- _Exercise directions_
Each line from the first down to the one containing "(R14, R53, R54). -/" should be returned exactly as it appears below.

- _Entries provided_
-- ==== Sys2Proof/Machine/Ops.lean ====
section
/-!
DEFINITION. The shared operations: memory elements, the ports of the two memories, whole-frame sweeps through them,
free draws, and how a command ends (`respond`, or `raise`, the one way an error is reported:
spec/60_exceptions.md R190; there is no trap entry and no return, R199, R200).
-/

namespace Sys2Proof.Machine

/-! ### Memory elements -/

/-- What an element that is not listed reads as. DESIGN CHOICE: the spec gives no content. Log entry 4. -/
def Memory.blank : Pixel := 0

/-- `FB[o]`, `BB[o]` (R14, R53, R54). -/
def Memory.get (m : Memory) (o : Nat) : Pixel :=
  match m with
  | [] => Memory.blank
  | (a, v) :: rest => if a = o then v else Memory.get rest o

/-- The entry that gives element `o` the value `v`: none when `v` is what an unlisted element reads as. -/
def Memory.entry (o : Nat) (v : Pixel) : Memory :=
  if v = Memory.blank then [] else [(o, v)]

/-- `FB[o] <- v`, `BB[o] <- v`: the whole element is replaced (R53, R54). -/
def Memory.set (m : Memory) (o : Nat) (v : Pixel) : Memory :=
  m.filter (fun c => decide (c.1 < o)) ++ (Memory.entry o v ++ m.filter (fun c => decide (o < c.1)))

/-- The memory whose elements below `n` are given by `f` and whose other elements are those of `m`. -/
def Memory.rewrite (m : Memory) (n : Nat) (f : Nat → Pixel) : Memory :=
  (List.range n).flatMap (fun o => Memory.entry o (f o)) ++ m.filter (fun c => decide (n ≤ c.1))

/-- The canonical form: offsets strictly rising, no entry equal to what an unlisted element reads as. -/
abbrev Memory.wf (m : Memory) : Prop :=
  m.Pairwise (fun a b => a.1 < b.1) ∧ ∀ c ∈ m, c.2 ≠ Memory.blank

/-- Every listed element exists: its offset is below `n` (R9). -/
abbrev Memory.below (m : Memory) (n : Nat) : Prop := ∀ c ∈ m, c.1 < n

/-! ### The ports of the two memories (20_memory.md R52 to R54) -/

/-- One request on a memory port: an enable, a write flag, an element offset and write data (R52; the wires `fb_en`,
`fb_we`, `fb_addr` and `fb_wdata` of 30_encoding.md R95). -/
structure PortRequest where
  en : Bool
  we : Bool
  addr : BitVec 32
  wdata : Pixel
  deriving DecidableEq, Repr

/-- What a request comes to: the memory after it and, for a read, the data on `fb_rdata` (R52, R53). -/
structure PortAnswer where
  mem : Memory
  rdata : Option Pixel
  deriving DecidableEq, Repr

/-- No access in this cycle. DESIGN CHOICE: the other wires, which the spec leaves open while `fb_en` is low, are 0; no
answer depends on them. Log entry 27. -/
def noRequest : PortRequest := { en := false, we := false, addr := 0, wdata := 0 }

/-- The request of a read. DESIGN CHOICE: `fb_wdata`, which the spec leaves open during a read, is 0; no answer depends
on it. Log entry 27. -/
def readRequest (a : BitVec 32) : PortRequest := { en := true, we := false, addr := a, wdata := 0 }

/-- The request of a write. -/
def writeRequest (a : BitVec 32) (v : Pixel) : PortRequest := { en := true, we := true, addr := a, wdata := v }

/-- One request to a memory of `n` elements: a read returns the whole element, a write replaces it, a request without
the enable does nothing (R52, R53; the same for the backup's private port, R54). An offset that does not exist is
answered with no data and no write. -/
def portAccess (n : Nat) (m : Memory) (q : PortRequest) : PortAnswer :=
  if q.en && decide (q.addr.toNat < n) then
    if q.we then { mem := Memory.set m q.addr.toNat q.wdata, rdata := none }
    else { mem := m, rdata := some (Memory.get m q.addr.toNat) }
  else { mem := m, rdata := none }

/-- The two sources that drive frame_buffer_rw_port: the host-access path (READ, WRITE) and the transform sequencer
(FLIPH, MIRRV, INVERT, GRAY and the toggle transitions) (R52). -/
inductive PortSource where
  | hostAccess
  | sequencer
  deriving DecidableEq, Repr

/-- The multiplexer in front of frame_buffer_rw_port (R52). -/
def portMux (src : PortSource) (host seq : PortRequest) : PortRequest :=
  match src with
  | .hostAccess => host
  | .sequencer => seq

/-- A request on frame_buffer_rw_port from the source that the executing command selects; the other source makes no
request in the same cycle (R52). -/
def framePort (src : PortSource) (n : Nat) (m : Memory) (q : PortRequest) : PortAnswer :=
  match src with
  | .hostAccess => portAccess n m (portMux src q noRequest)
  | .sequencer => portAccess n m (portMux src noRequest q)

/-- The writes of a sweep over the logical pixels, `(x, y)` getting `g x y`; no padding is named (R26, R137). -/
def sweepRequests (c : Config) (g : Nat → Nat → Pixel) : List PortRequest :=
  c.logicalPixels.map (fun p => writeRequest (pixelAddresser c p.1 p.2).offset (g p.1 p.2))

/-- The memory after a list of requests, in order. -/
def runRequests (port : Memory → PortRequest → PortAnswer) (m : Memory) (qs : List PortRequest) : Memory :=
  qs.foldl (fun m q => (port m q).mem) m

/-- The sequencer writes every logical pixel of the frame, through frame_buffer_rw_port (R52, R137). -/
def frameSweep (c : Config) (m : Memory) (g : Nat → Nat → Pixel) : Memory :=
  runRequests (framePort .sequencer c.depth) m (sweepRequests c g)

/-- The toggle sequencer writes every logical pixel of the backup, through its private port (R54, R161). -/
def backupSweep (c : Config) (m : Memory) (g : Nat → Nat → Pixel) : Memory :=
  runRequests (portAccess c.depth) m (sweepRequests c g)

/-- The data of a sequencer's read. Its offsets exist in every well-formed configuration (R53), so the data is there;
log entry 20. -/
def readData (r : PortAnswer) : Pixel := r.rdata.getD Memory.blank

/-- The sequencer reads pixel `(x, y)` of the frame, through frame_buffer_rw_port (R52). -/
def frameRead (c : Config) (m : Memory) (x y : Nat) : Pixel :=
  readData (framePort .sequencer c.depth m (readRequest (pixelAddresser c x y).offset))

/-- The toggle sequencer reads pixel `(x, y)` of the backup, through its private port: `BBRead` (R54). -/
def backupRead (c : Config) (m : Memory) (x y : Nat) : Pixel :=
  readData (portAccess c.depth m (readRequest (pixelAddresser c x y).offset))

/-! ### Named updates of the state -/

/-- Replace the frame memory. -/
def State.setFb (s : State) (m : Memory) : State := { s with fb := m }

/-- Replace the backup memory. -/
def State.setBb (s : State) (m : Memory) : State := { s with bb := m }

/-- `TSTATE <- t`. -/
def State.setTstate (s : State) (t : ToggleState) : State := { s with tstate := t }

/-- Offer a response word. -/
def State.setRsp (s : State) (r : RspWord) : State := { s with rsp := some r }

/-! ### The host-access path -/

/-- `MemRead(o, 16)` by the host-access path: the whole element, none for an offset that does not exist
(20_memory.md R52, R53). -/
def memRead (s : State) (a : BitVec 32) : Option Pixel :=
  (framePort .hostAccess s.cfg.depth s.fb (readRequest a)).rdata

/-- `MemWrite(o, 16, v)` by the host-access path: the whole element, none for an offset that does not exist
(R52, R53). -/
def memWrite (s : State) (a : BitVec 32) (v : Pixel) : Option State :=
  if a.toNat < s.cfg.depth then some (s.setFb (framePort .hostAccess s.cfg.depth s.fb (writeRequest a v)).mem)
  else none

/-! ### How a command ends -/

/-- `respond(r)`: the command ends with `ERR = 0`; `STATE` is TSTATE after the command (R14, R91). -/
def respond (r : BitVec 32) (s : State) : Host.Outcome State Fault Refusal :=
  .next (s.setRsp (rspWord s.tstate 0 r))

/-- `raise E`: the command ends with the error's code, `RESULT = 0` and no state changed (R14, R190, R196). -/
def raise (e : Err) (s : State) : Host.Outcome State Fault Refusal :=
  .next (s.setRsp (rspWord s.tstate e.code 0))

/-- Run `f` on the offset of pixel `(x, y)`, after the bounds check that precedes every memory access (R111). -/
def atPixel (x y : Nat) (s : State) (f : BitVec 32 → Host.Outcome State Fault Refusal) :
    Host.Outcome State Fault Refusal :=
  if (pixelAddresser s.cfg x y).inBounds then f (pixelAddresser s.cfg x y).offset
  else raise .invalidCoordinate s

/-! ### Free draws -/

/-- A free draw of every frame element `o` that `p` picks (R221, R62). -/
def drawFb (p : Nat → Bool) (s : State) : State :=
  { s with
    fb := Memory.rewrite s.fb s.cfg.depth
      (fun o => if p o then Config.freeElement s.draws o else Memory.get s.fb o)
    draws := s.draws + 1 }

/-- A free draw of every backup element (R221). -/
def drawBb (s : State) : State :=
  { s with
    bb := Memory.rewrite s.bb s.cfg.depth (Config.freeElement s.draws)
    draws := s.draws + 1 }

/-! ### Building the machine -/

/-- Build the block from a geometry and its launch parameters; an ill-formed geometry is refused, which is how
InvalidDimension is realised (00_scope.md R8, R193). -/
def State.build (cfg : Config) (fb bb : Memory) (captureEn : Bool) : Except Refusal State :=
  if cfg.wf then .ok (State.launch cfg fb bb captureEn) else .error .invalidDimension

/-- The machine with a program for the host to send from its start (10_state.md R22). Log entry 9. -/
def State.withProgram (s : State) (p : List CmdWord) : State := { s with prog := p, k := 0 }

end Sys2Proof.Machine
end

- _Task output_
-- ==== Sys2Proof/Machine/Ops.lean ====
section
/-!
DEFINITION. The shared operations: memory elements, the ports of the two memories, whole-frame sweeps through them,
free draws, and how a command ends (`respond`, or `raise`, the one way an error is reported:
spec/60_exceptions.md R190; there is no trap entry and no return, R199, R200).
-/

namespace Sys2Proof.Machine

/-! ### Memory elements -/

/-- What an element that is not listed reads as. DESIGN CHOICE: the spec gives no content. Log entry 4. -/
def Memory.blank : Pixel := 0

/-- `FB[o]`, `BB[o]` (R14, R53, R54). -/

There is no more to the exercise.